### Supplied information
/-- The least row that fails. -/
def firstFail : Chk → Option Nat
  | [] => none
  | (r, bad) :: t =>
    match firstFail t with
    | none => if bad then some r else none
    | some q => if bad then some (min r q) else some q

/-- Event code and reason of a row (05, Table 05-9). -/
def rowReason (r : Nat) : Nat × Nat :=
  if r = 1 then (0x0403, 0)
  else if r ≤ 8 then (0x0402, r - 1)
  else if r = 9 then (0x0402, 0x10)
  else if r ≤ 15 then (0x0402, r - 2)
  else if r = 16 then (0x0402, 0x0F)
  else (0x0401, r - 16)

/-- Debug steps are locked: order code LQ, or the debug-lock fuse (05, R146; 13, R422). -/
def State.debugLocked (s : State) : Bool :=
  s.dev.lq || s.fuseValid 3

/-- The parameter block of a step: its window offset and bytes. -/
def State.blkOf (s : State) (t : Stream) (h : Hdr) : Nat × Blk :=
  let o := blockOff h (iterOf t)
  (o, s.rdN (t.win o) (blockLen h.opc))

/-! ## Weight descriptor (06, Table 06-9) -/

/-- Row and K blocks of a descriptor (05, R168). -/
def rbOf (r : Nat) : Nat := (r + 127) / 128

/-- Group scale bytes of tiles: for one tile the bytes of its rows, for a whole step every byte of R rows (05, R81;
06, R198). -/
def gscRegion (gsc r k g : Nat) (tile : Option Nat) : Region :=
  let per := k / g
  match tile with
  | none => { sp := 0, start := gsc, pitch := 0, width := r * per, rows := 1 }
  | some t =>
    let kb := rbOf k
    let g0 := 128 * (t % kb) / g
    { sp := 0, start := gsc + 128 * (t / kb) * per + g0, pitch := per
      width := min (128 / g) (per - g0), rows := min 128 (r - 128 * (t / kb)) }

/-- The source bytes of one tile or of all (05, R173). -/
def srcRegion (b : Blk) (tiles : Nat) (tile : Option Nat) : Region :=
  let bt := 2048 * wBits (fld b 0x09 1)
  match tile with
  | none => { sp := fld b 0x08 1, start := fld b 0 8, pitch := 0, width := tiles * bt, rows := 1 }
  | some t => { sp := fld b 0x08 1, start := fld b 0 8 + t * bt, pitch := 0, width := bt, rows := 1 }

/-- Checks of a weight descriptor and the tile it names, none for a whole step (06, R198; 05, R80). -/
def chkWeights (s : State) (t : Stream) (b : Blk) (tile : Option Nat) : Chk :=
  let wf := fld b 0x09 1
  let sg := fld b 0x0A 1
  let r := fld b 0x10 4
  let k := fld b 0x14 4
  let g := 32 * 2 ^ sg
  let okR := wf ≤ 6 ∧ sg ≤ 2 ∧ 1 ≤ r ∧ r ≤ 65536 ∧ 1 ≤ k ∧ k ≤ 65536
  let tiles := rbOf r * rbOf k
  if okR then
    let src := srcRegion b tiles tile
    let gsc := gscRegion (fld b 0x18 4) r k g tile
    let ts : Region := { sp := 0, start := fld b 0x1C 4, pitch := 0, width := 4, rows := 1 }
    let cb : Region := { sp := 0, start := fld b 0x20 4, pitch := 0, width := 16, rows := 1 }
    let st := BitVec.ofNat 32 (s.rdN (t.win ts.start) 4)
    [(10, k % g ≠ 0), (10, match tile with | some x => decide (tiles ≤ x) | none => false),
     (10, 4 ≤ src.sp), (10, hbmBad src), (10, globBad src), (17, winBad t src), (17, winBad t gsc),
     (10, ts.start % 4 ≠ 0), (17, winBad t ts), (11, wf ≠ 2 ∧ cb.start ≠ 0), (10, wf = 2 ∧ cb.start % 16 ≠ 0),
     (17, wf = 2 && winBad t cb), (12, !winBad t ts && (!f32fin st || f32zero st))]
  else [(10, true)]

/-- The Pan target of WLD, WSW and WREF (06, R196). -/
def chkTarget (b : Basket) (h : Nat) (ops : Nat) : Chk :=
  let tgt := bits ops 43 34
  [(10, if bit ops 44 then decide (271 < tgt) || decide (tgt / 17 ≠ h) else decide (bskSlots b ≤ tgt))]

### Task requirements
Check each line of the listing above. Copy it if it holds the string "rbOf".

### Output for this exercise
def rbOf (r : Nat) : Nat := (r + 127) / 128
    let kb := rbOf k
  let tiles := rbOf r * rbOf k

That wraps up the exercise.